A basic operation
Joining tables by a common key is frequently required by anybody working with data (and especially relational databases) - and an approach that isn’t too difficult to master luckily! This post will showcase how simple and rolling joins work in data.table
(and also documents my learning process with this wonderful package). I’ve fallen in love with the latter (rolls) for setting up model grids, which I will demonstrate.
The tidy dplyr
way
Typically I’ve used the join family of functions from dplyr
:
inner_join()
left_join()
right_join()
full_join()
semi_join()
nest_join()
anti_join()
These work fabulously in pipes and have a consistent, and tidyversesque (🤓) API. These functions are part of my basic, data wrangling, munging and handling tool set, and come in very handy when matching up e.g. different measurements for similar sites and/or dates!
Example
library(dplyr)
# create a dummy data frame with data
temperatures <- expand.grid(area = c("east", "west"),
site = letters[1:3]) %>%
mutate(temp_c = runif(n = nrow(.), -5, 5))

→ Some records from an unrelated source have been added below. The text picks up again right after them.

-- ==== Sys2Proof/Laws/Table.lean ====
section
/-!
SUPPORT. Laws of sparse tables: what a read finds after a write, and that every operation keeps the canonical form.
-/
namespace Sys2Proof.Machine

variable {α : Type}

theorem tget?_terase_same (i : Nat) (t : Tbl α) : tget? i (terase i t) = none := by
  induction t with
  | nil => rfl
  | cons e r ih =>
    obtain ⟨k, v⟩ := e
    by_cases h : k = i <;> simp [terase, tget?, h, ih]

theorem tget?_terase_other {i j : Nat} (h : j ≠ i) (t : Tbl α) : tget? j (terase i t) = tget? j t := by
  induction t with
  | nil => rfl
  | cons e r ih =>
    obtain ⟨k, v⟩ := e
    by_cases hk : k = i
    · subst hk; simp [terase, tget?, ih, Ne.symm h]
    · simp only [terase, hk, if_false, tget?, ih]

theorem tget?_none_of_lt {t : Tbl α} {lo i : Nat} [DecidableEq α] {d : Nat → α} (h : twfFrom d lo t = true) (hi : i < lo) :
    tget? i t = none := by
  induction t generalizing lo with
  | nil => rfl
  | cons e r ih =>
    obtain ⟨k, v⟩ := e
    simp only [twfFrom, Bool.and_eq_true, decide_eq_true_eq] at h
    have : k ≠ i := by omega
    simp [tget?, this, ih h.2 (by omega)]

theorem tget?_tins_same (i : Nat) (v : α) (t : Tbl α) (h : tget? i t = none) : tget? i (tins i v t) = some v := by
  induction t with
  | nil => simp [tins, tget?]
  | cons e r ih =>
    obtain ⟨k, x⟩ := e
    have hk : k ≠ i := by intro hk; simp [tget?, hk] at h
    have hr : tget? i r = none := by simpa [tget?, hk] using h
    by_cases hlt : k < i <;> simp [tins, hlt, tget?, hk, ih hr]

theorem tget?_tins_other {i j : Nat} (hj : j ≠ i) (v : α) (t : Tbl α) : tget? j (tins i v t) = tget? j t := by
  induction t with
  | nil => simp [tins, tget?, Ne.symm hj]
  | cons e r ih =>
    obtain ⟨k, x⟩ := e
    by_cases hlt : k < i
    · simp only [tins, hlt, if_true, tget?, ih]
    · simp [tins, hlt, tget?, Ne.symm hj]

/-- A read after a write to the same place gives the value written. -/
@[simp] theorem tget_tput_same [DecidableEq α] (d : Nat → α) (t : Tbl α) (i : Nat) (v : α) : tget d (tput d t i v) i = v := by
  unfold tput tget
  by_cases h : v = d i
  · simp [h, tget?_terase_same]
  · simp [h, tget?_tins_same i v _ (tget?_terase_same i t)]

/-- A write leaves every other place alone. -/
theorem tget_tput_other [DecidableEq α] (d : Nat → α) (t : Tbl α) {i j : Nat} (h : j ≠ i) (v : α) :
    tget d (tput d t i v) j = tget d t j := by
  unfold tput tget
  by_cases hv : v = d i
  · simp [hv, tget?_terase_other h]
  · simp [hv, tget?_tins_other h, tget?_terase_other h]

theorem tget_tput [DecidableEq α] (d : Nat → α) (t : Tbl α) (i j : Nat) (v : α) :
    tget d (tput d t i v) j = if j = i then v else tget d t j := by
  by_cases h : j = i
  · subst h; simp
  · simp [h, tget_tput_other d t h]

theorem twfFrom_mono [DecidableEq α] {d : Nat → α} {lo lo' : Nat} {t : Tbl α} (h : twfFrom d lo t = true) (hle : lo' ≤ lo) :
    twfFrom d lo' t = true := by
  cases t with
  | nil => rfl
  | cons e r =>
    simp only [twfFrom, Bool.and_eq_true, decide_eq_true_eq] at h ⊢
    exact ⟨⟨by omega, h.1.2⟩, h.2⟩

theorem twfFrom_terase [DecidableEq α] {d : Nat → α} (i : Nat) {lo : Nat} {t : Tbl α} (h : twfFrom d lo t = true) :
    twfFrom d lo (terase i t) = true := by
  induction t generalizing lo with
  | nil => rfl
  | cons e r ih =>
    simp only [twfFrom, Bool.and_eq_true, decide_eq_true_eq] at h
    by_cases hk : e.1 = i
    · simp only [terase, hk, if_true]
      exact twfFrom_mono (ih h.2) (by omega)
    · simp only [terase, hk, if_false, twfFrom, Bool.and_eq_true, decide_eq_true_eq]
      exact ⟨h.1, ih h.2⟩

theorem twfFrom_tins [DecidableEq α] {d : Nat → α} {i : Nat} {v : α} (hv : v ≠ d i) {lo : Nat} {t : Tbl α} (hlo : lo ≤ i)
    (h : twfFrom d lo t = true) (hn : tget? i t = none) : twfFrom d lo (tins i v t) = true := by
  induction t generalizing lo with
  | nil => simp [tins, twfFrom, hlo, hv]
  | cons e r ih =>
    obtain ⟨k, x⟩ := e
    simp only [twfFrom, Bool.and_eq_true, decide_eq_true_eq] at h
    have hk : k ≠ i := by intro hk; simp [tget?, hk] at hn
    have hr : tget? i r = none := by simpa [tget?, hk] using hn
    by_cases hlt : k < i
    · simp only [tins, hlt, if_true, twfFrom, Bool.and_eq_true, decide_eq_true_eq]
      exact ⟨h.1, ih (by omega) h.2 hr⟩
    · simp only [tins, hlt, if_false, twfFrom, Bool.and_eq_true, decide_eq_true_eq]
      exact ⟨⟨hlo, hv⟩, ⟨by omega, h.1.2⟩, h.2⟩

/-- A write keeps the canonical form. -/
theorem twf_tput [DecidableEq α] {d : Nat → α} {t : Tbl α} (h : twf d t = true) (i : Nat) (v : α) :
    twf d (tput d t i v) = true := by
  unfold tput twf
  by_cases hv : v = d i
  · simp [hv, twfFrom_terase i h]
  · simpa [hv] using twfFrom_tins hv (Nat.zero_le i) (twfFrom_terase i h) (tget?_terase_same i t)

theorem twfFrom_teraseRange [DecidableEq α] {d : Nat → α} (a b : Nat) {lo : Nat} {t : Tbl α} (h : twfFrom d lo t = true) :
    twfFrom d lo (teraseRange a b t) = true := by
  induction t generalizing lo with
  | nil => rfl
  | cons e r ih =>
    simp only [twfFrom, Bool.and_eq_true, decide_eq_true_eq] at h
    by_cases hk : a ≤ e.1 ∧ e.1 < b
    · simp only [teraseRange, hk, and_self, if_true]
      exact twfFrom_mono (ih h.2) (by omega)
    · simp only [teraseRange, hk, if_false, twfFrom, Bool.and_eq_true, decide_eq_true_eq]
      exact ⟨h.1, ih h.2⟩

/-- The erasure of a range keeps the canonical form. -/
theorem twf_teraseRange [DecidableEq α] {d : Nat → α} {t : Tbl α} (h : twf d t = true) (a b : Nat) :
    twf d (teraseRange a b t) = true := twfFrom_teraseRange a b h

theorem tget?_teraseRange (a b i : Nat) (t : Tbl α) :
    tget? i (teraseRange a b t) = if a ≤ i ∧ i < b then none else tget? i t := by
  induction t with
  | nil => simp [teraseRange, tget?]
  | cons e r ih =>
    obtain ⟨k, v⟩ := e
    by_cases hk : a ≤ k ∧ k < b
    · by_cases hi : k = i
      · subst hi; simp [teraseRange, hk, ih]
      · simp [teraseRange, hk, ih, tget?, hi]
    · by_cases hi : k = i
      · subst hi; simp [teraseRange, hk, tget?]
      · simp [teraseRange, hk, tget?, hi, ih]

/-- An erased range reads as unlisted; the rest is unchanged. -/
theorem tget_teraseRange (d : Nat → α) (a b i : Nat) (t : Tbl α) :
    tget d (teraseRange a b t) i = if a ≤ i ∧ i < b then d i else tget d t i := by
  unfold tget
  rw [tget?_teraseRange]
  split <;> simp

end Sys2Proof.Machine
end

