/-- What each of them finds in its core. -/
theorem witness_CoreInstructionsExecute_cases :
    (let c := (sCore 0 0 id).here at0
     (c.csrRead 0 0x340).isSome = true ∧ (c.core 0).csrAllowed 0x340 true = true ∧ (c.core 0).csrAllowed csrMEPC false = true ∧
     (c.core 0).csrAllowed 0xF14 true = false ∧ (c.csrRead 0 0xF14).isSome = true ∧ c.csrRead 0 0x7C0 = none ∧ (c.core 0).fsOn = false) ∧
    (let x := fsInit {}
     x.fsOn = true ∧ x.rnd 0 = some .rne ∧ x.rnd 5 = none ∧ Fop.add.rounds = true ∧ Fop.eq.rounds = false ∧
     (fopRun .add .rne 0 0 0).1.1 = true ∧ (fopRun .eq .rne 0 0 0).1.1 = false) ∧
    (atB ((sStores 0x0FF0000F).here at0) 0 0x0FF0000F 4 .fence = true ∧ (((sStores 0x0FF0000F).here at0).fetch 0).2.coreWaitsRemote 0 = true ∧
     ((live.here at0).coreWaitsRemote 0) = false) ∧
    ((userTw {}).user = true ∧ bit ((userTw {}).cs csrMSTATUS) 21 = true ∧ ({} : Core).user = false) := by
  and_intros <;> decide +kernel

theorem test_fence_waits : ((run (.coreInstruction at0 0) (sStores 0x0FF0000F)).core 0).pc = BitVec.ofNat 64 tcmBase ∧
    ((run (.coreInstruction at0 0) (sCore 0 0x0FF0000F id)).core 0).pc = BitVec.ofNat 64 (tcmBase + 4) := by decide +kernel

/-- Floating-point loads and stores of the TCM's last word, with FS on and Off; an AMO that waits for its core's stores. -/
theorem witness_CoreMemoryInstructionsExecute_float :
    (∀ f ∈ [fsInit, id], let g (x : Core) : Core := f (x.xw 1 (tcmBase + 0x3FFFC))
     atB ((sCore 0 (iType 0x07 2 5 1 0) g).here at0) 0 (iType 0x07 2 5 1 0) 4 (.flw 5 1 0) = true ∧
     atB ((sCore 0 (rType 0x27 2 0 0 1 5) g).here at0) 0 (rType 0x27 2 0 0 1 5) 4 (.fsw 1 5 0) = true) ∧
    regionOf (tcmBase + 0x3FFFC) = .tcm 0x3FFFC ∧ (fsInit {}).fsOn = true ∧ ({} : Core).fsOn = false ∧
    (let w := rType 0x2F 3 1 5 1 6
     atB ((sStores w).here at0) 0 w 4 (.amo 0 true 5 1 6) = true ∧ bit w 25 = true ∧
     (((sStores w).here at0).fetch 0).2.coreWaitsRemote 0 = true) := by
  and_intros <;> decide +kernel

/-! ### Witnesses: the other clauses on packets and links -/

/-- The later packet of a transfer whose slot holds three of its six bytes, without and with its descriptor, and one of no transfer; a
descriptor that comes after all its data, before, and without any. -/
def laterP : Pkt := pkt5 pDELIVER_DATA (fabAddr 5 0x101003) 7 (6 + 3 * 2 ^ 32) [4, 5, 6]
def lastP : Pkt := pkt5 pDELIVER_DESC (fabAddr 5 0x102000) 15 6 (leBytes 64 0)
def filled (bwd : Bool) (d got : Nat) (desc : Option (List Byte)) (c : Chan) : Chan :=
  (slot7 c).onSlot 7 (fun x => x.setDoor bwd d 0 { st := 1, src := 6, total := 6, got := got, desc := desc })
def laterTests : List (Nat × Nat × Pkt × (Chan → Chan)) :=
  [(5, 2, laterP, filled false 0 3 none), (5, 2, laterP, filled false 0 3 (some (leBytes 64 0))), (5, 2, laterP, slot7),
   (5, 3, lastP, filled true 3 6 none), (5, 3, lastP, filled true 3 3 none), (5, 3, lastP, slot7)]

theorem witness_DeliversAreTaken_later :
    (∀ e ∈ laterTests, let s := sPkt e.1 e.2.1 e.2.2.1 e.2.2.2
      s.fabLive at0 ∧ (s.here at0).arrives e.1 e.2.1 e.2.2.1 (taken0 (s.here at0) e.1 e.2.1)) ∧
    (dlvOffset laterP = 3 ∧ dlvTotal lastP = 6 ∧ rxSlot laterP = 7 ∧ rxBwd laterP = false ∧ rxSlot lastP = 7 ∧ rxBwd lastP = true) ∧
    (∀ f ∈ [filled false 0 3 none, filled false 0 3 (some (leBytes 64 0))], let c := (sPkt 5 2 laterP f).here at0
      c.homeErr = 0 ∧ c.flaws = [] ∧ c.homeAddr laterP 3 = some 0x101003 ∧ okIs (c.dlvLater laterP 0x101003) (0, 0) = true) ∧
    (errIs (((sPkt 5 2 laterP slot7).here at0).dlvLater laterP 0x101003) 4 = true ∧
     errIs (((sPkt 5 3 lastP slot7).here at0).dlvLater lastP 0x102000) 4 = true) ∧
    (∀ n ∈ [6, 3], let c := (sPkt 5 3 lastP (filled true 3 n none)).here at0
      c.homeAddr lastP 0 = some 0x102000 ∧ okIs (c.dlvLater lastP 0x102000) (3, 0) = true ∧
      ((c.slot 7).doorSlot true 3 0).got = n ∧ ((c.slot 7).doorSlot true 3 0).total = 6) := by
  refine ⟨arrives_of_tests ?_, ?_, ?_, ?_, ?_⟩ <;> decide +kernel

/-- An attendance for a bucket that has had one, and that has not; BREAK and MEND where the onward link is up, and where it trains. -/
def attP : Pkt := bellP bATTENDANCE (cmd 10 [(0, 9), (4, 1)])
def heardBkt (b : Bool) : Bkt := { id := 0, g := 7, term := 0, step := 1, bkt := 0, timer := some 0, bell := b }
def ringTests : List (Nat × Nat × Pkt × (Chan → Chan)) :=
  [(5, 0, attP, fun c => (ctx7 c).withBkts [heardBkt true]), (5, 0, attP, fun c => (ctx7 c).withBkts [heardBkt false]),
   (5, 0, bellP bBREAK [2, 7, 0], fun c => c.sf (IV_STAT.STATE 4) linkUP), (5, 0, bellP bMEND [2, 7, 0], fun c => c.sf (IV_STAT.STATE 4) linkTRAINING)]

theorem witness_OtherPacketsAct_ring :
    (∀ e ∈ ringTests, let s := sPkt e.1 e.2.1 e.2.2.1 e.2.2.2
      s.fabLive at0 ∧ (s.here at0).arrives e.1 e.2.1 e.2.2.1 (taken0 (s.here at0) e.1 e.2.1)) ∧
    (∀ b : Bool, let c := (sPkt 5 0 attP (fun c => (ctx7 c).withBkts [heardBkt b])).here at0
      c.ceCtx (leAt attP.data 0 2) = [7] ∧ later 16 (c.ceTerm 7) (leAt attP.data 2 2) = false ∧
      c.findBkt 7 (leAt attP.data 2 2) (leAt attP.data 4 4) (leAt attP.data 8 2) = some (heardBkt b) ∧ c.bkt? 0 = some (heardBkt b)) ∧
    (axisOf 5 = 2 ∧ oppositePort 5 = 4 ∧
     (let c := (sPkt 5 0 (bellP bBREAK [2, 7, 0]) (fun c => c.sf (IV_STAT.STATE 4) linkUP)).here at0
      c.linkId 4 ≠ 7 ∧ c.linkUsable 4 = true) ∧
     (let c := (sPkt 5 0 (bellP bMEND [2, 7, 0]) (fun c => c.sf (IV_STAT.STATE 4) linkTRAINING)).here at0
      c.linkId 4 ≠ 7 ∧ c.linkState 4 = linkTRAINING)) := by
  refine ⟨arrives_of_tests ?_, ?_, ?_⟩ <;> decide +kernel

/-- A damaged flit and a NAK inside a lane exchange; a lane in use that a spare can replace, and one that is not in use. -/
theorem witness_FlitsAreRetried_quiet :
    (let s := fromZ [flit0.bytes] [.nak 7] (sLink linkUP (fun x => { x with quietUntil := 20 * tUs }))
     s.fabLive at0 ∧ (s.here at0).linkUsable 5 = true ∧ (s.here at0).now < ((s.here at0).port 5).quietUntil ∧
     .nak 7 ∈ ((s.enter at0).zFar 0 5).ctl) ∧
    ((sLink linkUP id).here at0).now ≥ (((sLink linkUP id).here at0).port 5).quietUntil := by
  simp only [State.fabLive, State.homeLive]; refine ⟨?_, ?_⟩ <;> decide +kernel

theorem witness_LinksNegotiateAndTrain_lanes :
    (let s := (sLink linkUP (fun x => { x with lanes := List.range (lanesOf 5) })).onChan 0 (fun c => c.sf (IV_LANES.GOOD 5) (2 ^ 56 - 1))
     let c := s.here at0
     s.fabLive at0 ∧ c.linkUsable 5 = true ∧ (c.port 5).lanes.contains 0 = true ∧ c.freeSpare 5 = some (lanesOf 5) ∧
     (c.port 5).lanes.contains (lanesOf 5) = false) := by
  simp only [State.fabLive, State.homeLive]; decide +kernel

/-! ### Witnesses: the other clauses on failures, the ports and the monitor -/

/-- A channel fenced in P1 with its sections loaded, and one fenced later. -/
theorem witness_HeartbeatsAndFences_powerdown :
    (let c := (sState csFENCED (fun c => ((c.withFencedAt (some 0)).sf HR_CSTATE.PHASE 1).withBoot { c.boot with loaded := true })).here at0
     c.fencedAt = some 0 ∧ c.cstate = csFENCED ∧ c.phase = 1 ∧ c.boot.loaded = true) ∧
    ((sState csFENCED (fun c => (c.withFencedAt (some 0)).sf HR_CSTATE.PHASE 5)).here at0).phase ≠ 1 := by
  refine ⟨?_, ?_⟩ <;> decide +kernel

/-- A notice that the alternate hears for the first time, has heard, or whose RECOVER it has seen. -/
theorem witness_SubstitutesAreCalled_alternate :
    (let k := noticeK 2 6
     let c (f : Chan → Chan) := (sBell csREADY k (fun c => f (seated 0 c))).here at0
     ((c id).altHeard.contains (fJOB k.data, fOLD k.data, fSEAT k.data) = false ∧
      (c id).recSeen.contains (fJOB k.data, (fOLD k.data + 1) % 2 ^ 16, fSEAT k.data) = false) ∧
     (c (fun c => c.withAltHeard [(1, 0, 2)])).altHeard.contains (fJOB k.data, fOLD k.data, fSEAT k.data) = true ∧
     (c (fun c => c.withRecSeen [(1, 1, 2)])).recSeen.contains (fJOB k.data, (fOLD k.data + 1) % 2 ^ 16, fSEAT k.data) = true ∧
     (c id).node ≠ (c id).coordNode (fSEAT k.data) ∧ (c id).node = (c id).altNode (fSEAT k.data)) := by decide +kernel

/-- A RECOVER where no port trains, and where the first one of its spreading does. -/
theorem witness_RecoversAreApplied_spreading :
    (let c := (sBell csREADY recoverK (fun c => (seated 0 c).sf (IV_STAT.STATE 0) linkUP)).here at0
     takesB c 6 0 recoverK = true ∧ (∀ q ∈ apPorts 6, c.linkState q ≠ linkTRAINING) ∧ c.spread = [] ∧ c.linkUsable 0 = true) ∧
    (let c := (sBell csREADY recoverK (fun c => (seated 0 c).sf (IV_STAT.STATE 0) linkTRAINING)).here at0
     apPorts 6 = [0, 1, 2, 3, 4, 5] ∧ c.linkState 0 = linkTRAINING ∧ c.spread = []) := by
  refine ⟨?_, ?_⟩ <;> decide +kernel

theorem test_recover_goes_on : let s := sBell csREADY recoverK (fun c => (seated 0 c).sf (IV_STAT.STATE 0) linkTRAINING)
    (run (.recover at0 6 0) s).spread = [copiesBy bFAILURE (apPorts 6) recoverK.data] := by decide +kernel

/-- A core's host read and a COPY's, each the only one outstanding, when the link is lost. -/
theorem witness_HostLinkComesAndGoes_reads :
    (let o : Op := { opFor (.core 4 31 8 false false) with host := true }
     let c := (on (fun c => c.withOps [o])).here at0
     c.ops.filter (·.host) = [o] ∧ o.pkt.ptype ≠ pATOMIC) ∧
    (let o : Op := { opFor (.toMem 0x1000) with host := true, q := 0x1F }
     let c := (on (fun c => (startedQ 0x1F doneCopy c).withOps [o])).here at0
     c.ops.filter (·.host) = [o] ∧ o.pkt.ptype ≠ pATOMIC ∧ o.dead = false ∧ queueId o.q = true ∧ o.q ≠ 0x80 ∧
     (c.queue o.q).cmd? o.cmd = some (started0 doneCopy) ∧ (started0 doneCopy).st = .running ∧ (c.queue o.q).st ≠ .halted) := by
  refine ⟨?_, ?_⟩ <;> decide +kernel

theorem test_lost_read_halts : let s := on (fun c => (startedQ 0x1F doneCopy c).withOps [{ opFor (.toMem 0x1000) with host := true, q := 0x1F }])
    (run (.hostLinkLost at0 1) s).gf (Q_ERR.CODE 0x1F) = haltHOST := by decide +kernel

/-- The queue pair that an RDMA command names. -/
theorem witness_RdmaMessagesAct_command : rdQP (rawAt transferTests 6) = 63 := by
  decide +kernel

/-- The security module after a failed test, also once it has been zeroised, and a fresh one. -/
theorem witness_SecurityOperationsAct_error :
    (let h (f : Hpd → Hpd) := ((onHpd f).enter at0).hpd
     (h (fun h => h.sf SEC_STAT.STATE secERROR)).inError = true ∧
     (h (fun h => (h.sf SEC_STAT.STATE secZEROISED).withSecFailed true)).inError = true ∧ (h id).inError = false ∧ (h id).good = true) := by
  decide +kernel

/-- Permissions for PWR OFF, for the host's PWR and for a REGISTER_WRITE, given and withheld. -/
theorem witness_MonitorRequestsAreAnswered_permissions :
    (let h (p : Nat) := ((onHpd (fun h => h.withPerm p)).enter at0).hpd
     (h 0xFF).may 4 = true ∧ (h 0).may 4 = false ∧ (h 0xFF).may 2 = true ∧ (h 0).may 2 = false ∧
     (h 0).monMay at0.chan (CH_TOK.off 0) 7 = false) ∧
    (CH_TOK.off 0 < 0x10000000 ∧ parseLine (ascii "PWR" ++ [13, 10]) = some .pwr) := by
  refine ⟨?_, ?_⟩ <;> decide +kernel

end Sys2Proof.Tests
end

# create a table related via common key 'site'
vegetation <- data.frame(site = letters[1:3],
landcover = c("forest",
"steppe",
"wetland"),
stringsAsFactors = TRUE)
# magic!
overview <- left_join(temperatures, vegetation, by = "site")
knitr::kable(overview,
format = "html",
digits = 1,
caption = "Joined data set.")
area | site | temp_c | landcover |
---|---|---|---|
east | a | 3.8 | forest |
west | a | -3.6 | forest |
east | b | 4.4 | steppe |
west | b | 2.1 | steppe |
east | c | 3.3 | wetland |
west | c | 4.9 | wetland |
Aggregation is just two lines away:
overview_summary <- overview %>%
group_by(landcover) %>%
summarise_if(is.numeric, mean)
landcover | temp_c |
---|---|
forest | 0.1 |
steppe | 3.2 |
wetland | 4.1 |
Setting the data.table
In short, data.table
is an incredibly powerful and resource-efficient package, that I just began using and loving. It’s syntax is initially a bit difficult to wrap your head around - but that holds true for pretty much any new API/package I started using. It has outstanding documentation (e.g. this intro vignette) and is well-maintained. And so much fun!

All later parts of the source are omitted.